Collected data
# # #

-- ==== Sys2Proof/Word.lean ====
section
/-!
DEFINITION. The widths of R8 and R9: a byte (u8) and a half-word (u16). An i8 is a byte read through
`BitVec.toInt`.
-/
namespace Sys2Proof

/-- An unsigned byte, `u8` (R9). -/
abbrev Byte := BitVec 8

/-- An unsigned 16-bit number, `u16` (R9): the id of a valve report. -/
abbrev Half := BitVec 16

end Sys2Proof
end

# # #

• Problem statement:
Work out how many lines in the records above hold the string "BitVec", then give only that count.

• Task result:
3